It means you’re 5 kilometres away from town A. You’re just in the opposite direction from towns B and C. The calculation result is correct. It’s how you interpret the value.

Applications in image processing

A common operation in image processing is manipulating height maps. Height maps are usually greyscale bitmap files where a white pixel (RGB values are 255 for all 3) is the highest point, and a black pixel (RGB values are 0 for all 3) is the lowest point.

Terrain editor in Bryce

You know enlarging photographs can give you some weird results. What happens is you’re trying to fill in the blanks in a larger image using values from the original image. Where do you think the image editing software comes up with values? Interpolation.

If you think of the red, green and blue values of image pixels as 3 different “height maps”, then you’re just performing interpolation on 3 values. Suppose we’re talking about linear interpolation between two pixels. You’ll interpolate between the red component of the 2 pixels and get a value. Similarly you do it for the green and blue components. The calculated results of the red, green and blue become the interpolated colour.

Cubic Bezier interpolation

There are all kinds of cubic curves available. The Catmull–Rom spline, the non-uniform rational B-spline (NURBS) and I didn’t really want to write anything on the subject after I remember my Hermite splines… I love Bezier curves though, so I thought maybe I can write something with that.

Instead of 2 points used in linear interpolation, cubic interpolation uses 4 points. To illustrate, suppose you’re on an undulating plain with small hills undulating in their usual carefree manner. You’re in between two such (undulating) hills and you want to find out how high you are.

Instead of linear interpolating your way through these two (undulating) hills, the better way will be to interpolate with another 2 (undulating) hills! Ok, I’m stopping with the undulating thing…

Undulating hill interpolation

The Bezier curve equation looks like this:
B(t) = (1-t)^3 * p0 + 3*(1-t)^2 * t * p1 + 3*(1-t)* t^2 * p2 + t^3 * p3
where p0, p1, p2, p3 are the (height) values, and t lies between 0 and 1 inclusive.

You will be between p1 and p2. Let’s also assume that the hills are equidistant from each other. Like the pixels on an image, the hills shall be of equal distance from its neighbour.

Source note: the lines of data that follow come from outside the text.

/-- The fields of a request in the order of its entry. -/
def Request.values : Request → List Nat
  | .setLine f =>
    [f.line, f.enabled, f.filmType, f.fixerVolume, f.washRatio, f.ratedFlow, f.trickle, f.stopTimeout, f.washCycle]
  | .setFilmType entry load => [entry, load]
  | .setCell f =>
    [f.cell, f.line, f.iMax, f.iFs, f.kc, f.klim, f.cSet, f.eff, f.standby, f.pwmPeriod, f.interval, f.autostart]
  | .setChannel f => [f.channel, f.role, f.edge, f.scale, f.blockSize, f.stale]
  | .setAnalyzer f => [f.input, f.span, f.hold]
  | .setTank f => [f.tank, f.capacity, f.settle, f.maxFill, f.drainLimit]
  | .setPlant f =>
    [f.debounce, f.backupDelay, f.flush, f.window, f.closing, f.turnovers, f.maxPasses, f.exhaustPercent, f.threshold]
  | .setPermit f =>
    [f.limit, f.cap, f.reserve, f.minDischarge, f.dayStart, f.window1.enabled, f.window1.start, f.window1.stop,
      f.window2.enabled, f.window2.start, f.window2.stop, f.window3.enabled, f.window3.start, f.window3.stop,
      f.window4.enabled, f.window4.start, f.window4.stop]
  | .setClock dayCount second => [dayCount, second]
  | .setAlertMask enables => enables.toList
  | .setNoticeMask enables => enables.toList
  | .startCell cell => [cell]
  | .stopCell cell => [cell]
  | .clearCellFault cell => [cell]
  | .closeLot => []
  | .holdLot lot => [lot]
  | .returnLot lot => [lot]
  | .polishLot lot => [lot]
  | .declareHauled lot => [lot]
  | .returnTank tank => [tank]
  | .installCartridge serial capacity => [serial, capacity]
  | .removeCartridge serial => [serial]
  | .setDischargeEnable enable => [enable]
  | .clearAlert kind inst => [kind, inst]
  | .resumeLink => []
  | .factoryReset => []
  | .echo payload => payload.map BitVec.toNat
  | .readStatus => []
  | .readInputs => []
  | .readLine line => [line]
  | .readCell cell => [cell]
  | .readLots => []
  | .readLotHistory => []
  | .readDayHistory => []
  | .readPermit => []
  | .readBalance => []
  | .readCartridges => []
  | .readSettings => []
  | .unknownKind _ => []
  | .badLength _ => []

/-- The widths of a request's fields. -/
def Request.widths (r : Request) : List Nat :=
  match r with
  | .echo payload => List.replicate payload.length 1
  | r => ((kindRow r.code).map (·.widths)).getD []

/-- The payload of a request (R174). The two refused forms have no payload of their own. -/
def Request.payload (r : Request) : List Byte :=
  pack r.widths r.values

/-- The start byte of a frame (R174). -/
def startByte : Byte := 0xA5

/-- The bytes of a frame on the line (R174). -/
def frameBytes (kind tag : Byte) (payload : List Byte) : List Byte :=
  let body := BitVec.ofNat 8 (payload.length + 2) :: kind :: tag :: payload
  startByte :: body ++ checkBytes (crc16 body)

/-! ### Ranges (the entries of the requests) -/

/-- A field lies in its range. -/
def within (low high n : Nat) : Bool :=
  low ≤ n && n ≤ high

def LineFields.inRange (f : LineFields) : Bool :=
  within 1 4 f.line && within 0 1 f.enabled && within 0 16 f.filmType && within 0 10000000 f.fixerVolume
    && within 0 20000 f.washRatio && within 1000 500000 f.ratedFlow && within 0 f.ratedFlow f.trickle
    && within 0 3600 f.stopTimeout && within 2 60 f.washCycle

def CellFields.inRange (f : CellFields) : Bool :=
  within 1 4 f.cell && within 0 4 f.line && within 1000 200000 f.iMax && within f.iMax 250000 f.iFs
    && within 0 10000 f.kc && within 1 10000 f.klim && within 0 20000 f.cSet && within 50 100 f.eff
    && within 0 f.iMax f.standby && within 1 100 f.pwmPeriod && within 1 60 f.interval && within 0 1 f.autostart

def ChannelFields.inRange (f : ChannelFields) : Bool :=
  within 1 16 f.channel && within 0 14 f.role && within 0 1 f.edge && within 1 65535 f.scale
    && within 1 1023 f.blockSize && within 1 60 f.stale

def AnalyzerFields.inRange (f : AnalyzerFields) : Bool :=
  within 1 5 f.input && within 1000 20000000 f.span && within 0 600 f.hold

def TankFields.inRange (f : TankFields) : Bool :=
  within 1 3 f.tank && within 100000 100000000 f.capacity && within 0 7200 f.settle && within 0 48 f.maxFill
    && within 60 14400 f.drainLimit

def PlantSettings.inRange (f : PlantSettings) : Bool :=
  within 10 2000 f.debounce && within 5 600 f.backupDelay && within 10 600 f.flush && within 10 600 f.window
    && within 1 30 f.closing && within 1 5 f.turnovers && within 1 5 f.maxPasses && within 50 100 f.exhaustPercent
    && within 0 3 f.threshold

def WindowFields.inRange (w : WindowFields) : Bool :=
  within 0 1 w.enabled && within 0 1439 w.start && within 0 1439 w.stop

def PermitFields.inRange (f : PermitFields) : Bool :=
  within 1 100000 f.limit && within 0 100000000 f.cap && within 0 f.cap f.reserve
    && within 0 100000000 f.minDischarge && within 0 1439 f.dayStart && f.window1.inRange && f.window2.inRange
    && f.window3.inRange && f.window4.inRange

/-! ### The settings that fields write -/

/-- The role of a code (SET CHANNEL). -/
def roleOf (code : Nat) : Role :=
  if h : 1 ≤ code ∧ code ≤ 4 then .footage ⟨code - 1, by omega⟩
  else if h : 5 ≤ code ∧ code ≤ 8 then .wash ⟨code - 5, by omega⟩
  else if h : 9 ≤ code ∧ code ≤ 12 then .celli ⟨code - 9, by omega⟩
  else if code = 13 then .transfer
  else if code = 14 then .outlet
  else .noRole

/-- The code of a role. -/
def Machine.Role.code : Role → Nat
  | .noRole => 0
  | .footage l => l.val + 1
  | .wash l => l.val + 5
  | .celli c => c.val + 9
  | .transfer => 13
  | .outlet => 14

Because of this equidistant property, p1 is 0.33 (roughly 1/3) units away from p0, p2 is 0.67 (roughly 2/3) units away from p0 and p3 is 1 unit away from p0.

How do you know what’s the value of t to use? You might be able to calculate the t if you do linear interpolation between p1 and p2. But that t value is different from the t value in the Bezier curve.

Ahhh… once you get the t-linear value, you interpolate with 0.33 and 0.67 to get the t-Bezier value. Confused? Suppose you’re one quarter way from p1 to p2. Your t-linear value is 1/4. Interpolate that with 0.33 and 0.67 to get
f(1/4) = (1 – 1/4) * 0.33 + 1/4 * 0.67
= 0.415

And 0.415 is your t-Bezier value. Voila!

You skipped the quadratic power!

I know. It’s logical to think that there’s a power 2 somewhere. But there isn’t. There is one fundamental flaw with quadratic interpolation. Which segment do you use?

Quadratic interpolation has issues...

In closing

Interpolation is just a method of creating data values using a set of existing data. What those created values mean is up to you to interpret.

In image processing, interpolation can be used to fill in blanks when enlarging an image. It doesn’t guarantee that the enlarged image looks good. Image processing is very much an aesthetic-based operation. I’ll talk a bit more on this when I get to writing code to rotate images.

Messy indices on the right please

In case you don’t know, indices are the plural form of index. Wait, isn’t the plural form of index, indexes? Well, indexes is the plural form, if you’re talking about database table indexes (I’m confused at first too). I’m referring to the offset of an array, the index of an array.

So what do I mean by messy indices on the right? Variable assignment. I mentioned something of this in the matrix rotation article, and I want to talk more on it here. And I will tell you why I prefer them on the right side of the assignment. First, I need to mention raytracing.

Tracing a light ray from the eye back to the scene

In 3D graphics, a scene is rendered and you need to know what colour each resulting pixel is. You can throw light rays everywhere, let them hit an object, bounce off that object, and continue bouncing and if that ray happen to shoot through to the camera, render it. That doesn’t sound very efficient, does it?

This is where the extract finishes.